Andrea Lilio (1555 - 1642) was an Italian painter born in Ancona, hence he also is known as L'Anconitano.

He painted mainly in his native city, as well as in Rome, where he was active from the beginning of the 17th century until around 1640. He was employed by Pope Sixtus V in the decoration of the library of the Vatican and in the decoration of the Scala Santa in San Giovanni Laterano. In the latter, he painted, Moses striking the Rock and Moses with the Brazen Serpent.

Said to have been a pupil of Federico Barocci, Lilio created a popular niche for himself by painting allegories for aristocratic audiences. In fact, it is altogether possible that Lilio collaborated for the illustrations of Cesare Ripa's Iconologia, which was a popular source for such motifs for a very long time. He died at Ascoli Piceno.

In a chapel of the Chiesa Nuova, he painted The Archangel Michael driving fallen angels from Heaven. He continued to ornament churches and convents of Rome during the reign of Pope Clement VIII.
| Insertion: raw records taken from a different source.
/-- R177, R179: receptions that come to nothing: bytes passed over while hunting, a message refused for overrun, a
length above 8,200, a wrong CRC-16, a gap between bytes. Each changes a link flag and nothing else. (That an inter-byte
gap timeout while hunting changes nothing is the model's choice, log 3.) -/
def Obligations.FaultyReceptionsAreDiscarded : Prop :=
  ∀ (s : State), s.resetPin = false →
    let flag (f : LinkFlags) : State := { s with link := { s.link with receiver := .hunting, flags := f } }
    (s.link.receiver = .hunting →
      (∀ bytes : List Byte, (0xC5 : Byte) ∉ bytes → exec (.messageReceived bytes) s = .next s) ∧
      (∀ m : Message, s.link.buffer.length = 2 →
        exec (.messageReceived m.frame) s = .next (flag { s.link.flags with overrun := true })) ∧
      (∀ (type tag lo hi : Byte), s.link.buffer.length < 2 → 8200 < (hi ++ lo).toNat →
        exec (.messageReceived [0xC5, type, tag, lo, hi]) s = .next (flag { s.link.flags with framing := true })) ∧
      (∀ (m : Message) (check : Half), s.link.buffer.length < 2 → m.payload.length ≤ 8200 → check ≠ crc16 m.covered →
        exec (.messageReceived (0xC5 :: m.covered ++ halfBytes check)) s =
          .next (flag { s.link.flags with crc := true })) ∧
      exec .interByteGapTimeout s = .next s) ∧
    (s.link.receiver ≠ .hunting →
      exec .interByteGapTimeout s = .next (flag { s.link.flags with framing := true }))

/-- R181, R190: the link's examination of a request, by the type-code table: the lengths of the 32 types of fixed
length and of the three whose length follows a count, and the refusal of every other type. -/
def Obligations.LinkExaminesTypeAndLength : Prop :=
  ∀ m : Message,
    let table : List (Nat × Nat) :=
      [(0x01, 19), (0x02, 2), (0x03, 2), (0x08, 8), (0x09, 2), (0x0A, 2), (0x0C, 2), (0x10, 1), (0x12, 1), (0x13, 1),
       (0x14, 1), (0x15, 1), (0x18, 3), (0x19, 1), (0x1A, 0), (0x1B, 2), (0x20, 11), (0x21, 0), (0x22, 1), (0x23, 1),
       (0x24, 0), (0x25, 3), (0x28, 11), (0x2A, 0), (0x30, 1), (0x31, 1), (0x32, 21), (0x33, 0), (0x38, 1), (0x3C, 0),
       (0x3D, 1), (0x3E, 0)]
    let judged (n : Nat) : Prop :=
      (m.payload.length = n → examineMessage m = .handed) ∧
      (m.payload.length ≠ n → examineMessage m = .replyPending (.refuse .badLength (if 0xFFFF < n then 0xFFFF else n)))
    (∀ n, (m.type.toNat, n) ∈ table → judged n) ∧
    (∀ size : Nat, (m.type = 0x0B ∧ size = 2) ∨ (m.type = 0x11 ∧ size = 3) →
      (m.payload.length < 6 → judged 6) ∧
      (∀ a b c d lo hi rest, m.payload = a :: b :: c :: d :: lo :: hi :: rest →
        judged (6 + size * (hi ++ lo).toNat))) ∧
    (m.type = 0x29 → (m.payload = [] → judged 1) ∧
      ∀ count rest, m.payload = count :: rest → judged (1 + 2 * count.toNat)) ∧
    ((∀ n, (m.type.toNat, n) ∉ table) → m.type ≠ 0x0B → m.type ≠ 0x11 → m.type ≠ 0x29 →
      examineMessage m = .replyPending (.refuse .unknownType m.type.toNat))

/-- R180, R182: how a request command reaches its block. Arriving on a free link, a well-formed request is taken,
passes the link's examination and is carried out as the current request; behind another request it waits in the buffer, or
is discarded for overrun. (That arrival and carrying out are one step is the model's choice, log 4.) -/
def Obligations.RequestCommandReachesBlock : Prop :=
  ∀ (i : Instr) (m : Message) (s : State), i.wellFormed = true → i.encode = some m → s.resetPin = false →
    s.link.receiver = .hunting →
    (s.link.current = none → s.link.buffer = [] →
      exec i s = exec i { s with link := { s.link with current := some ⟨m, .handed⟩ } }) ∧
    (∀ c, s.link.current = some c → s.isHanded i = false →
      (s.link.buffer.length < 2 → exec i s = .next { s with link := { s.link with buffer := s.link.buffer ++ [m] } }) ∧
      (2 ≤ s.link.buffer.length → exec i s =
        .next { s with link := { s.link with flags := { s.link.flags with overrun := true } } }))

/-- R190: every well-formed request is read back from the message it is sent as, with every operand at every value its
fields admit. -/
def Obligations.RequestsAreReadBack : Prop :=
  ∀ (i : Instr) (m : Message), i.wellFormed = true → i.encode = some m → m.decode = some i
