/-- The pieces of work of the part, each with what holds where it is done, keep `P`. -/
structure Keeps (P : State → Prop) : Prop where
  -- the link
  answer : ∀ s r, s.hasHanded → P s → P (s.answer r)
  arrive : ∀ s m, P s → P (s.arrive m)
  receiveByte : ∀ s b, P s → P (s.receiveByte b)
  gap : ∀ s : State, P s → P ((s.setReceiver .hunting).setLinkFlag .framing)
  transmit : ∀ s h, P s → P (s.startTransmission h)
  endTransmission : ∀ (s : State) t, s.resetPin = false → s.link.transmitter = some t → P s → P (s.endTransmission t)
  raise : ∀ s c, P s → P (s.raise c)
  takeEntries : ∀ s n, s.hasHanded → P s → P (s.takeEntries n)
  clearReported : ∀ s, P s → P s.clearReported
  setMask : ∀ s m, P s → P { s with link := s.link.setMask m }
  -- jobs
  acceptJob : ∀ s p, s.hasHanded → passes (queueJobChecks p s) → P s → P (s.acceptJob (queuedJob p))
  cancel : ∀ (s : State) tag j, (s.jobs.live.find? fun j => decide (j.tag = tag)) = some j → P s →
    P (s.endJob .cancelled j)
  -- planes and curves
  definePlane : ∀ s sel x base limit width, Selector.ofWire sel = some x → (x.isReel && s.reel.isNone) = false →
    passes (definePlaneChecks x base limit width s) → P s →
    P { s with planes := Table.put s.planes x.wire ⟨base.toNat, limit.toNat, width.toNat, 0, 0⟩ }
  undefinePlane : ∀ s x, s.hasHanded → passes (freePlaneChecks x s) → P s →
    P { s with planes := Table.erase s.planes x.wire }
  rewindPlane : ∀ s x, s.hasHanded → passes (freePlaneChecks x s) → P s →
    P { s with planes := Table.modify s.planes x.wire fun p => { p with fill := 0 } }
  claimWrite : ∀ s x line count words, s.hasHanded → passes (lineDataChecks x line count s) → P s →
    P (State.claimWrite x line.toNat words s)
  beginCurve : ∀ s n, n < 16 → passes (freeCurveChecks n s) → P s →
    P { s with curves := Table.put s.curves n ⟨false, Rgb.same [], 0⟩ }
  curveData : ∀ s n ch es, (Table.get s.curves n).any (fun c => !c.ready) = true → P s →
    P { s with curves := Table.modify s.curves n (CurveSet.load ch es) }
  commitCurve : ∀ s n c, Table.get s.curves n = some c → c.ready = false → P s →
    P { s with curves := Table.put s.curves n { c with ready := true } }
  discardCurve : ∀ s n, passes (freeCurveChecks n s) → P s → P { s with curves := Table.erase s.curves n }
  placement : ∀ s x, P s → P { s with placement := x }
  -- runs
  beginRun : ∀ s mode leadIn m l, s.resetPin = false → passes (startRunChecks mode leadIn s) → P s →
    P { s with run := { s.run with state := .running, mode := m, leadIn := l, pendingStop := .none } }
  between : ∀ s : State, s.resetPin = false → s.run.state = .running → P s → P s.between
  pendingStop : ∀ s x, s.run.state ≠ .stopped → P s → P { s with run := { s.run with pendingStop := x } }
  halt : ∀ s r, P s → P (s.halt r)
  spoil : ∀ (s : State) c l ch, s.seq.phase = .exposing → P s → P (s.spoil c l ch)
  pause : ∀ s, s.run.state = .running → P s → P { s with run := { s.run with state := .pausing } }
  rest : ∀ s : State, s.run.state = .pausing → P s → P s.rest
  resume : ∀ s l, s.run.state = .pausing ∨ s.run.state = .paused → s.resetPin = false → P s →
    P { s with run := { s.run with state := .running, leadIn := l } }
  leadTimer : ∀ s, P s → P { s with seq := { s.seq with leadTimer := none } }
  -- film
  openReel : ∀ s p, passes (openReelChecks p s) → P s →
    P { s with
      reel := some ⟨p.capacity.toNat, p.perforations.toNat, p.lines.toNat, p.width.toNat, p.offset.toNat⟩
      transport := { s.transport with position := p.start.toNat }
      planes := dropReelPlanes s.planes }
  closeReel : ∀ s, s.hasHanded → passes (closeReelChecks s) → P s →
    P { s.flush with planes := dropReelPlanes s.flush.planes, reel := none }
  registerGate : ∀ s g, s.transport.state = .opened → P s →
    P { s with transport := s.transport.startSettle (.registerGate g) }
  timing : ∀ s a b, P s → P { s with transport := { s.transport with timeout := a, settle := b } }
  clearTransport : ∀ s (b : Bool), s.transport.state.isFault = true → P s →
    P { s with transport := { s.transport with state := if b = true then .opened else .empty } }
  advance : ∀ s count, s.hasHanded → passes (advanceFramesChecks count s) → P s →
    P (s.await.nextPullDown ⟨countOf count, 0⟩)
  perf : ∀ s n, s.transport.state = .advancing → P s → P { s with transport := { s.transport with perfs := n } }
  settle : ∀ s, s.transport.state = .advancing → P s → P { s with transport := s.transport.startSettle .pullDown }
  fault : ∀ s c, P s → P (s.enterTransportFault c)
  registered : ∀ s, s.transport.state = .settling → s.transport.settleEnds = some .pullDown → P s →
    P (State.seriesRegistered { s with transport :=
      { s.transport with
        state := .registered
        settleTimer := none
        settleEnds := none
        position := s.transport.position + 1
        gate := .fresh } })
  gateRegistered : ∀ s g, s.transport.state = .settling → P s →
    P { s with transport := { s.transport with state := .registered, settleTimer := none, settleEnds := none, gate := g } }
  passBlank : ∀ s : State, s.resetPin = false → P s → P s.passBlank
  filmIn : ∀ s, s.transport.state = .empty → P s → P { s with transport := { s.transport with state := .opened } }
  setLevels : ∀ (s : State) (l : Lines), (l.interlock = false → s.pins.levels.interlock = false) → P s → P (s.setLevels l)
  -- scan
  scan : ∀ s x, P s → P { s with scan := x }
  -- lasers and monitor
  enable : ∀ s mask, passes (enableLasersChecks mask s) → P s →
    P { s with
      lasers := Rgb.zip (fun f st => f st)
        (Rgb.zip enabled ((channelMaskOf mask).getD (Rgb.same false)) s.pins.levels.laserReady) s.lasers }
  disable : ∀ s l, s.run.state = .stopped → P s → P { s with lasers := l }
  interlockOpens : ∀ (s : State) l, s.resetPin = false → P s → P (interlockEffect false (s.setLevels l))
  laserReady : ∀ s a b, P s → P (laserReadyEffect a b s)
  targets : ∀ s p, P s → P { s with monitor := ⟨some p, s.monitor.channels.map MonitorChannel.retarget⟩ }
  readMonitor : ∀ s, P s →
    P { s with monitor := { s.monitor with channels := s.monitor.channels.map fun c => { c with isFresh := false } } }
  clockLost : ∀ s ch, P s → P (clockLost ch s)
  clockReturn : ∀ s ch, P s → P (clockReturn ch s)
  reading : ∀ s p o, s.seq.phase = .exposing → P s → P (State.takeReadings p o s)
  -- frames
  cutLine : ∀ s e, s.seq.phase = .exposing → P s → P (cutLine e s)
  beginExposing : ∀ s : State, s.seq.phase = .preparing → s.mayExpose = true → P s → P s.beginExposing
  nextLine : ∀ s n, s.seq.phase = .exposing → P s → P { s with seq := { s.seq with lineCounter := n } }
  takeSet : ∀ s line facet reel j set rest, s.seq.phase = .exposing → s.head = some j → s.reel = some reel →
    s.seq.queue = set :: rest → P s →
    P (layLine line facet reel j.work set.rows { s with seq := { s.seq with queue := rest } }).prefetch
  flashLine : ∀ s line facet reel work, s.seq.phase = .exposing → s.reel = some reel → P s →
    P (layLine line facet reel work [] s)
  cleanEnd : ∀ s : State, s.resetPin = false → s.seq.phase = .exposing → P s → P s.cleanEnd
  readComplete : ∀ s, P s → P (readComplete s)
  writeComplete : ∀ s, P s → P (writeComplete s)
  -- resets
  reset : ∀ s : State, P s →
    P (State.afterReset true s.link.rate s.link.hrdy s.pins.levels (s.freeEpoch + 1) s.pending)
  release : ∀ s r, s.resetPin = true → P s → P { s with resetPin := false, link := { s.link with rate := r } }
  levelsInReset : ∀ (s : State) l, s.resetPin = true → P s →
    P { s with pins := ⟨l, Lines.none⟩, transport := Transport.reset l.filmPresent }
One of his masterpieces, the Martyrdom of Saint Lawrence, was painted for Santa Caterina in Ancona. He painted the Christ Washing the Feet of His Disciples for the nave of Santa Maria Maggiore in Rome. He also was part of the team active in the painting of the Sistine chapel (chapel of Nativity) in Santa Maria Maggiore. For the cathedral of Fano, he painted a picture of All Saints.

Four new allegorical paintings by Lilio were identified in Milan's Bagatti Valsecchi Museum, Milan.